■ YOUR TASK ■
The answer must be an exact restatement of all the data.

■ PROVIDED INFORMATION ■

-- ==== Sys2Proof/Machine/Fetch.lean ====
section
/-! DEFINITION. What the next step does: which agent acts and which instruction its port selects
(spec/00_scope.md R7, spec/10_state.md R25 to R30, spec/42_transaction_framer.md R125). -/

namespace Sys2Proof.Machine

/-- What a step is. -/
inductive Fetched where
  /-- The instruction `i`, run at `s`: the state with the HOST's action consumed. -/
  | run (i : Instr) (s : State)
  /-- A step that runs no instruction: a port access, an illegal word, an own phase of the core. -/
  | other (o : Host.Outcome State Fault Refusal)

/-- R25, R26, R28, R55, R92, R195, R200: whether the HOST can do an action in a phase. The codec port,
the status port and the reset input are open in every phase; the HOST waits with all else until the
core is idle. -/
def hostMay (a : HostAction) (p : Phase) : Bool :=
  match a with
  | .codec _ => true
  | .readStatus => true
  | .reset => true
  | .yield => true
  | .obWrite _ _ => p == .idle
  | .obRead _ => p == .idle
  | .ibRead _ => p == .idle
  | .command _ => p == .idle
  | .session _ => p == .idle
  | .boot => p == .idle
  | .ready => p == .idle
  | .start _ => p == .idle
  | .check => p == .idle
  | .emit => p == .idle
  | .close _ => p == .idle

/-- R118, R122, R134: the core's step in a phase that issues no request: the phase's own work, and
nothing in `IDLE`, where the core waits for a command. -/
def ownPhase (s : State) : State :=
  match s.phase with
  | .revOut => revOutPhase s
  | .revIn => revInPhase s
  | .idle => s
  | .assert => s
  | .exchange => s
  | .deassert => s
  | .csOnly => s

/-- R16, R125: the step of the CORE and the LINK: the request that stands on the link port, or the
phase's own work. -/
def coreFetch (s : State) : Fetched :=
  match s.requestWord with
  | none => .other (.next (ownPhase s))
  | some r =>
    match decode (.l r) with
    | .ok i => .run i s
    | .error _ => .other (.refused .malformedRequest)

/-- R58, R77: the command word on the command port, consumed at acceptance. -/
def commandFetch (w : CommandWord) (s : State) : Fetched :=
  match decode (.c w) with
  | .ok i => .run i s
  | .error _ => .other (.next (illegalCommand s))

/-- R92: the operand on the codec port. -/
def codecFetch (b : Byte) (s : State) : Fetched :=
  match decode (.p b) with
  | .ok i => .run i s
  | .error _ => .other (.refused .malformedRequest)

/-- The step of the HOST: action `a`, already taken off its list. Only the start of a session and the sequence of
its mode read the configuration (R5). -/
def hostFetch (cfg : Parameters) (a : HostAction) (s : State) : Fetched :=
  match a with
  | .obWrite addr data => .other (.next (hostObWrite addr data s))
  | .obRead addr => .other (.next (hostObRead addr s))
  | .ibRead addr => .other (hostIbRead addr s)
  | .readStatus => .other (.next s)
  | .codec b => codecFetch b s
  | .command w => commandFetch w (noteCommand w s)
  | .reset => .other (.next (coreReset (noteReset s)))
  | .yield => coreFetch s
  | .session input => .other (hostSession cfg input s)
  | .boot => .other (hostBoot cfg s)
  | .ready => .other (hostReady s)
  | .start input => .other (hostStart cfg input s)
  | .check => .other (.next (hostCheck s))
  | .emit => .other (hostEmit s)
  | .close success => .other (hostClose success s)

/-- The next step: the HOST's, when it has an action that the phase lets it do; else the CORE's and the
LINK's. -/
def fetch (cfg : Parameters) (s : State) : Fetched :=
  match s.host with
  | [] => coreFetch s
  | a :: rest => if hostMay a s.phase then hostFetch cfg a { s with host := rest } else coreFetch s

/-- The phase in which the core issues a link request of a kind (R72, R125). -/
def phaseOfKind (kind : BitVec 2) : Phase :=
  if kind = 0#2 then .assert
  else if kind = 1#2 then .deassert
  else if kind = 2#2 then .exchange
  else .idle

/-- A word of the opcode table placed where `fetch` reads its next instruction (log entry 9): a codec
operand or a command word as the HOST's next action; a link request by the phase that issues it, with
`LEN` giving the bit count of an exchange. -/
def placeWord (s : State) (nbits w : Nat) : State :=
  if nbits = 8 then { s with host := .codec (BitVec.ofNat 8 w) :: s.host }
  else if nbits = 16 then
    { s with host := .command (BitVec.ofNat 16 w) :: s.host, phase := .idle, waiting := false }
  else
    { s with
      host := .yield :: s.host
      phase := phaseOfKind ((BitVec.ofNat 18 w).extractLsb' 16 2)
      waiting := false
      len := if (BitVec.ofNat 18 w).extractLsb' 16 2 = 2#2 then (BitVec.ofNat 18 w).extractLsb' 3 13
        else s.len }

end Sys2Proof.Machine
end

■ RESPONSE AREA ■
-- ==== Sys2Proof/Machine/Fetch.lean ====
section
/-! DEFINITION. What the next step does: which agent acts and which instruction its port selects
(spec/00_scope.md R7, spec/10_state.md R25 to R30, spec/42_transaction_framer.md R125). -/

namespace Sys2Proof.Machine

/-- What a step is. -/
inductive Fetched where
  /-- The instruction `i`, run at `s`: the state with the HOST's action consumed. -/
  | run (i : Instr) (s : State)
  /-- A step that runs no instruction: a port access, an illegal word, an own phase of the core. -/
  | other (o : Host.Outcome State Fault Refusal)

/-- R25, R26, R28, R55, R92, R195, R200: whether the HOST can do an action in a phase. The codec port,
the status port and the reset input are open in every phase; the HOST waits with all else until the
core is idle. -/
def hostMay (a : HostAction) (p : Phase) : Bool :=
  match a with
  | .codec _ => true
  | .readStatus => true
  | .reset => true
  | .yield => true
  | .obWrite _ _ => p == .idle
  | .obRead _ => p == .idle
  | .ibRead _ => p == .idle
  | .command _ => p == .idle
  | .session _ => p == .idle
  | .boot => p == .idle
  | .ready => p == .idle
  | .start _ => p == .idle
  | .check => p == .idle
  | .emit => p == .idle
  | .close _ => p == .idle

/-- R118, R122, R134: the core's step in a phase that issues no request: the phase's own work, and
nothing in `IDLE`, where the core waits for a command. -/
def ownPhase (s : State) : State :=
  match s.phase with
  | .revOut => revOutPhase s
  | .revIn => revInPhase s
  | .idle => s
  | .assert => s
  | .exchange => s
  | .deassert => s
  | .csOnly => s

/-- R16, R125: the step of the CORE and the LINK: the request that stands on the link port, or the
phase's own work. -/
def coreFetch (s : State) : Fetched :=
  match s.requestWord with
  | none => .other (.next (ownPhase s))
  | some r =>
    match decode (.l r) with
    | .ok i => .run i s
    | .error _ => .other (.refused .malformedRequest)

/-- R58, R77: the command word on the command port, consumed at acceptance. -/
def commandFetch (w : CommandWord) (s : State) : Fetched :=
  match decode (.c w) with
  | .ok i => .run i s
  | .error _ => .other (.next (illegalCommand s))

/-- R92: the operand on the codec port. -/
def codecFetch (b : Byte) (s : State) : Fetched :=
  match decode (.p b) with
  | .ok i => .run i s
  | .error _ => .other (.refused .malformedRequest)

/-- The step of the HOST: action `a`, already taken off its list. Only the start of a session and the sequence of
its mode read the configuration (R5). -/
def hostFetch (cfg : Parameters) (a : HostAction) (s : State) : Fetched :=
  match a with
  | .obWrite addr data => .other (.next (hostObWrite addr data s))
  | .obRead addr => .other (.next (hostObRead addr s))
  | .ibRead addr => .other (hostIbRead addr s)
  | .readStatus => .other (.next s)
  | .codec b => codecFetch b s
  | .command w => commandFetch w (noteCommand w s)
  | .reset => .other (.next (coreReset (noteReset s)))
  | .yield => coreFetch s
  | .session input => .other (hostSession cfg input s)
  | .boot => .other (hostBoot cfg s)
  | .ready => .other (hostReady s)
  | .start input => .other (hostStart cfg input s)
  | .check => .other (.next (hostCheck s))
  | .emit => .other (hostEmit s)
  | .close success => .other (hostClose success s)

/-- The next step: the HOST's, when it has an action that the phase lets it do; else the CORE's and the
LINK's. -/
def fetch (cfg : Parameters) (s : State) : Fetched :=
  match s.host with
  | [] => coreFetch s
  | a :: rest => if hostMay a s.phase then hostFetch cfg a { s with host := rest } else coreFetch s

/-- The phase in which the core issues a link request of a kind (R72, R125). -/
def phaseOfKind (kind : BitVec 2) : Phase :=
  if kind = 0#2 then .assert
  else if kind = 1#2 then .deassert
  else if kind = 2#2 then .exchange
  else .idle

/-- A word of the opcode table placed where `fetch` reads its next instruction (log entry 9): a codec
operand or a command word as the HOST's next action; a link request by the phase that issues it, with
`LEN` giving the bit count of an exchange. -/
def placeWord (s : State) (nbits w : Nat) : State :=
  if nbits = 8 then { s with host := .codec (BitVec.ofNat 8 w) :: s.host }
  else if nbits = 16 then
    { s with host := .command (BitVec.ofNat 16 w) :: s.host, phase := .idle, waiting := false }
  else
    { s with
      host := .yield :: s.host
      phase := phaseOfKind ((BitVec.ofNat 18 w).extractLsb' 16 2)
      waiting := false
      len := if (BitVec.ofNat 18 w).extractLsb' 16 2 = 2#2 then (BitVec.ofNat 18 w).extractLsb' 3 13
        else s.len }

end Sys2Proof.Machine
end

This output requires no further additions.